Trychnopalpa

Scientific classification
- Kingdom: Animalia
- Phylum: Arthropoda
- Class: Insecta
- Order: Lepidoptera
- Family: Gelechiidae
- Subfamily: Gelechiinae
- Genus: Trychnopalpa Janse, 1958
- Species: T. fornacaria
- Binomial name: Trychnopalpa fornacaria (Meyrick, 1913)
- Synonyms: Synthesiopalpa Povolny, 1966; Gelechia fornacaria Meyrick, 1913; Synthesiopalpa fornacaria;

= Trychnopalpa =

- Authority: (Meyrick, 1913)
- Synonyms: Synthesiopalpa Povolny, 1966, Gelechia fornacaria Meyrick, 1913, Synthesiopalpa fornacaria
- Parent authority: Janse, 1958

Genus of moths

Trychnopalpa is a monotypic moth genus in the family Gelechiidae. The only member of the genus was described by Edward Meyrick in 1913, and it was separated by Anthonie Johannes Theodorus Janse in his 1958 The Moths of South Africa. Dalibor F. Povolný gave the same member of this genus the now synonymised generic name Synthesiopalpa. The genus contains only one species, Trychnopalpa fornacaria, which is found in South Africa.

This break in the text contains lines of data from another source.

/-- A stored value as a rewritten Batt holds it: a value with the absent pattern reads as +0 and is written +0, INT8 −128 too, so that its value does
not change (R172, R201; DEDUCED, log entry 160). -/
def battRaw (f raw : Nat) : Nat := if raw = absentBits f then 0 else raw
/-- A new value (R181): the absent pattern gives the nearest stored value of smaller magnitude. -/
def newRaw (f raw : Nat) : Nat := if raw = absentBits f then (if f = 6 then 0x81 else 0) else raw

/-- Elements of `b` bits packed from bit 0 on (R138). -/
def packBits (b : Nat) (l : List Nat) : Nat := l.foldr (fun x acc => x % 2 ^ b + 2 ^ b * acc) 0

/-- The granules of a Batt in its smallest encoding (R169–R173), reserved bytes zero. -/
def Batt.encode (x : Batt) : List Byte :=
  let f := x.fmt
  let n := x.nnz
  let enc := battEnc f n
  let b := fmtBits f
  let size := battSize f enc n
  let gr := cdiv size 256
  let head := leBytes 1 f ++ leBytes 1 (enc + if enc = 3 then 4 else 0) ++ leBytes 2 n
    ++ leBytes 1 (if fmtTile f then x.scale else 0) ++ leBytes 1 gr ++ leBytes 2 x.kti ++ leBytes 2 x.nti ++ leBytes 2 0
    ++ leBytes 4 x.gen ++ leBytes 16 0
  let mx := if fmtMx f && enc != 0 then sl x.mx 0 128 else []
  let raws := x.w.map fun e => battRaw f e.2
  let body :=
    if enc = 1 then leBytes 512 ((x.w.map fun e => 2 ^ e.1).foldl (· + ·) 0) ++ leBytes (cdiv (n * b) 8) (packBits b raws)
    else if enc = 2 then leBytes (battCoords n) (packBits 12 (x.w.map (·.1))) ++ leBytes (cdiv (n * b) 8) (packBits b raws)
    else if enc = 3 then
      leBytes (512 * b) (packBits b ((List.range 4096).map fun p => Tab.get (absentBits f) (x.w.map fun e => (e.1, battRaw f e.2)) p))
    else []
  sl (head ++ mx ++ body) 0 (256 * gr)

/-- Value of a stored weight: element times its tile or block scale (R22, R23, R172). -/
def Batt.num (x : Batt) (p raw : Nat) : FNum :=
  let v := decElem x.fmt (if raw = absentBits x.fmt then 0 else raw)
  if fmtTile x.fmt then v.scale (-(sx 8 x.scale))
  else if fmtMx x.fmt then
    let s := (x.mx.getD (64 * (p / 2048) + p % 64) 0x7F).toNat
    if s = 0xFF then .nan else v.scale ((s : Int) - 127)
  else v

/-! ## Lists and pools -/

/-- A Batt list's header with the run of its pool (R176–R178). -/
structure BattList where
  gran : Nat
  fmt : Nat
  pool : Nat
  hi : Nat
  kt : Nat
  nt : Nat
  kbase : Nat
  nbase : Nat
  ktotal : Nat
  ntotal : Nat
  ordbase : Nat
  total : Nat
  slot : Nat
  grans : Nat
  deriving DecidableEq, Repr

/-- Rows and columns that a list covers (R178). -/
def BattList.kl (l : BattList) : Nat := min (64 * l.kt) (l.ktotal - l.kbase)
def BattList.nl (l : BattList) : Nat := min (64 * l.nt) (l.ntotal - l.nbase)
/-- List entries. -/
def BattList.entries (l : BattList) : Nat := l.kt * l.nt

/-- Granules of the free map of a pool (R175). -/
def mapGranules (pool : Nat) : Nat := cdiv pool 2048
/-- Granules of a Batt list (R177). -/
def listGranules (kt nt : Nat) : Nat := cdiv (64 + 2 * (kt * nt)) 256

/-- A pool header that breaks R176, at granule g. -/
def poolBad (h : List Byte) (g : Nat) : Bool :=
  let n := le h 4 2
  let nl := le h 8 2
  le h 0 2 != 1 || le h 2 2 != g || decide (n < 3) || decide (8192 < n) || decide (8192 < g + n) || !allZero (sl h 10 6)
    || nl == 0 || decide (24 < nl) || !allZero (sl h (16 + 2 * nl) (48 - 2 * nl))

/-- A Batt list's header read from a Weight Store; none where it or its pool's header breaks R176–R178. -/
def BattList.parse (m : List Host.Cell) (g : Nat) : Option BattList :=
  let h := Cells.read m (256 * g) 64
  let pool := le h 2 2
  let ph := Cells.read m (256 * pool) 64
  let l : BattList :=
    { gran := g, fmt := le h 0 1, pool, hi := pool + le ph 4 2, kt := le h 4 2, nt := le h 6 2, kbase := le h 8 4, nbase := le h 12 4,
      ktotal := le h 16 4, ntotal := le h 20 4, ordbase := le h 24 4, total := le h 28 4, slot := le h 32 2 % 4096, grans := le h 34 2 }
  if poolBad ph pool || !battFmt l.fmt || le h 1 1 != 0 || decide (4096 ≤ le h 32 2) || !allZero (sl h 36 28)
      || l.kt == 0 || decide (4096 < l.kt) || l.nt == 0 || decide (4096 < l.nt) || decide (8000 < l.entries)
      || l.kbase % 64 != 0 || l.nbase % 64 != 0 || decide (l.ktotal ≤ l.kbase) || decide (l.ntotal ≤ l.nbase)
      || decide (l.kl ≤ 64 * (l.kt - 1)) || decide (l.nl ≤ 64 * (l.nt - 1)) || decide (2 ^ 32 < l.ordbase + l.total)
      || decide (g ≤ pool) || decide (l.hi < g + listGranules l.kt l.nt) then none
  else some l

/-- Granule that a list entry names (R177). -/
def BattList.entry (l : BattList) (m : List Host.Cell) (e : Nat) : Nat := leNat (Cells.read m (256 * l.gran + 64 + 2 * e) 2)
/-- Byte address of a list entry. -/
def BattList.entryAddr (l : BattList) (e : Nat) : Nat := 256 * l.gran + 64 + 2 * e

/-- A Batt as a record reads it: malformed (R185), with poison where its positions come from, or decoded. -/
inductive BattRead where
  | malformed
  | poisoned
  | ok (b : Batt)
  deriving Repr

/-- Granule run of the Batt of an entry, as its header says it: first granule and count. -/
def BattList.run (l : BattList) (m : List Host.Cell) (e : Nat) : Nat × Nat :=
  let g := l.entry m e
  (g, leNat (Cells.read m (256 * g + 5) 1))

/-- The Batt of a list entry, with the checks of R185. Poison in its header, map or coordinates leaves its positions unknown:
the whole tile is then read as poisoned (DEDUCED, log entry 20). -/
def BattList.batt (l : BattList) (m : EccMem) (e : Nat) : BattRead :=
  let g := l.entry m.cells e
  let n := leNat (Cells.read m.cells (256 * g + 5) 1)
  if m.poisoned 16 (l.entryAddr e) 2 then .malformed
  else if g < l.pool ∨ l.hi ≤ g then .malformed
  else if m.poisoned 16 (256 * g) 32 then .poisoned
  else if n = 0 ∨ 33 < n ∨ l.hi < g + n then .malformed
  else
    match Batt.decode (Cells.read m.cells (256 * g) (256 * n)) fun w => m.bad (16 * g + w) with
    | none => .malformed
    | some b =>
      if b.fmt != l.fmt || b.kti != e / l.nt || b.nti != e % l.nt
          || b.w.any fun x => decide (l.kl ≤ 64 * b.kti + x.1 / 64) || decide (l.nl ≤ 64 * b.nti + x.1 % 64) then .malformed
      else if (b.enc == 1 || b.enc == 2)
          && m.poisoned 16 (256 * g + battHead b.fmt b.enc) (battVals b.fmt b.enc b.nnz - battHead b.fmt b.enc) then .poisoned
      else .ok b

/-- Whether any byte of a tile's granules or its entry is read with the poison tag (R210). -/
def BattList.tainted (l : BattList) (m : EccMem) (e : Nat) : Bool :=
  m.poisoned 16 (l.entryAddr e) 2 || m.poisoned 16 (256 * (l.run m.cells e).1) (256 * (l.run m.cells e).2)

/-- Stored weights of the entries before e: what a Batt that cannot be read holds counts as none (DEDUCED, log entry 21). -/
def BattList.before (l : BattList) (m : EccMem) (e : Nat) : Nat :=
  sumN ((List.range e).map fun i => match l.batt m i with | .ok b => b.nnz | _ => 0)

/-- The Batt list that a record's P1 names. -/
inductive ListRead where
  /-- the reference, the header or the pool header breaks its rules -/
  | bad
  /-- a header word was read with the poison tag; the pool's granule, or the list's where the word that names the pool is poisoned -/
  | poison (gran : Nat)
  | ok (l : BattList)
  deriving Repr

/-- Granule that a SPACE 2 reference names (R179). -/
def battRef (p ind : Word) : Option Nat :=
  if p ≠ 0 ∧ refSpace p = 2 ∧ refOk p ind 256 = true ∧ refAddr p ind % 256 = 0 then some (refAddr p ind / 256) else none

/-- Reading a Batt list's header and the header of its pool (R185). -/
def World.readList (w : World) (e : Env) (p ind : Word) : ListRead × World :=
  match battRef p ind with
  | none => (.bad, w)
  | some g =>
    let m := (w.core e.c).ws
    let pool := leNat (Cells.read m.cells (256 * g + 2) 2)
    let w1 := (w.touch e.c (some e.n) .weight (wordsOf 16 (256 * g) 64))
    if m.poisoned 16 (256 * g) 64 then (.poison (if m.poisoned 16 (256 * g + 2) 2 then g else pool), w1)
    else if 8192 ≤ pool then (.bad, w1)
    else
      let w2 := w1.touch e.c (some e.n) .weight (wordsOf 16 (256 * pool) 64)
      if m.poisoned 16 (256 * pool) 64 then (.poison pool, w2)
      else
        match BattList.parse m.cells g with
        | some l => (.ok l, w2)
        | none => (.bad, w2)

/-- A list whose header was poisoned refuses the record and names the pool (R185, R199). -/
def World.listRefused (w : World) (e : Env) : ListRead → World
  | .poison g => w.raiseSparse e stState (256 * g) 0
  | _ => w

/-- Words of the Weight Store that reading entries and their Batts touches. -/
def BattList.words (l : BattList) (m : List Host.Cell) (es : List Nat) : List Nat :=
  es.flatMap fun e =>
    let r := l.run m e
    wordsOf 16 (l.entryAddr e) 2 ++ (if r.2 ≤ 33 ∧ l.pool ≤ r.1 ∧ r.1 + r.2 ≤ l.hi then wordsOf 16 (256 * r.1) (256 * r.2) else [])

/-! ## The check of a pool image (R180) -/

/-- Granules (relative to the pool) that a list and its Batts occupy in an image; none where the image fails. -/
def BattList.imageGranules (l : BattList) (m : EccMem) : Option (List Nat) :=
  let need := listGranules l.kt l.nt
  let es := (List.range l.entries).map fun e => (e, l.batt m e)
  let okOne (x : Nat × BattRead) : Bool :=
    match x.2 with
    | .ok b =>
      let g := l.entry m.cells x.1
      let bs := Cells.read m.cells (256 * g) (256 * b.granules)
      b.enc == battEnc b.fmt b.nnz
        && !((b.enc == 1 || b.enc == 2) && b.w.any fun v => v.2 == absentBits b.fmt)
        && allZero (bs.drop (battSize b.fmt b.enc b.nnz))
    | _ => false
  let total := sumN (es.map fun x => match x.2 with | .ok b => b.nnz | _ => 0)
  if l.grans != need || total != l.total || !es.all okOne then none
  else
    some ((List.range need).map (l.gran - l.pool + ·)
      ++ es.flatMap fun x => match x.2 with
        | .ok b => (List.range b.granules).map (l.entry m.cells x.1 - l.pool + ·)
        | _ => [])

/-- Whether a pool image passes R180 at a base granule. -/
def poolImageOk (img : List Byte) (base : Nat) : Bool :=
  let n := le img 4 2
  let f := mapGranules n
  let m : EccMem := { cells := Cells.write [] (256 * base) img }
  if img.length != 256 * n || poolBad (sl img 0 64) base || !allZero (sl img 64 192) then false
  else
    let lists := (List.range (le img 8 2)).map fun i => le img (16 + 2 * i) 2
    let used := lists.map fun g =>
      if g < base + f + 1 ∨ base + n ≤ g then none
      else
        match BattList.parse m.cells g with
        | some l => if l.pool = base then l.imageGranules m else none
        | none => none
    let all := List.range (f + 1) ++ (used.flatMap fun u => u.getD [])
    let map := leNat (sl img 256 (256 * f))
    used.all Option.isSome && (distinct all).length == all.length && all.all (fun g => decide (g < n))
      && map == (all.map fun g => 2 ^ g).foldl (· + ·) 0 && le img 6 2 == n - all.length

The wingspan is 12–14 mm. The forewings are brown, with the markings dark grey or fuscous irrorated (sprinkled) with black. The basal third is irregularly and suffusedly spotted, and on the dorsum wholly suffused with blackish, the middle third of the dorsum is suffused with dark grey. The stigmata are moderately large and black, the plical beneath the first discal, the second discal resting on an irregular dark tornal blotch, a triangular costal blotch above this. There are some suffused spots around the posterior part of the costa and termen, sometimes suffused into an apical patch. The hindwings are grey, paler anteriorly.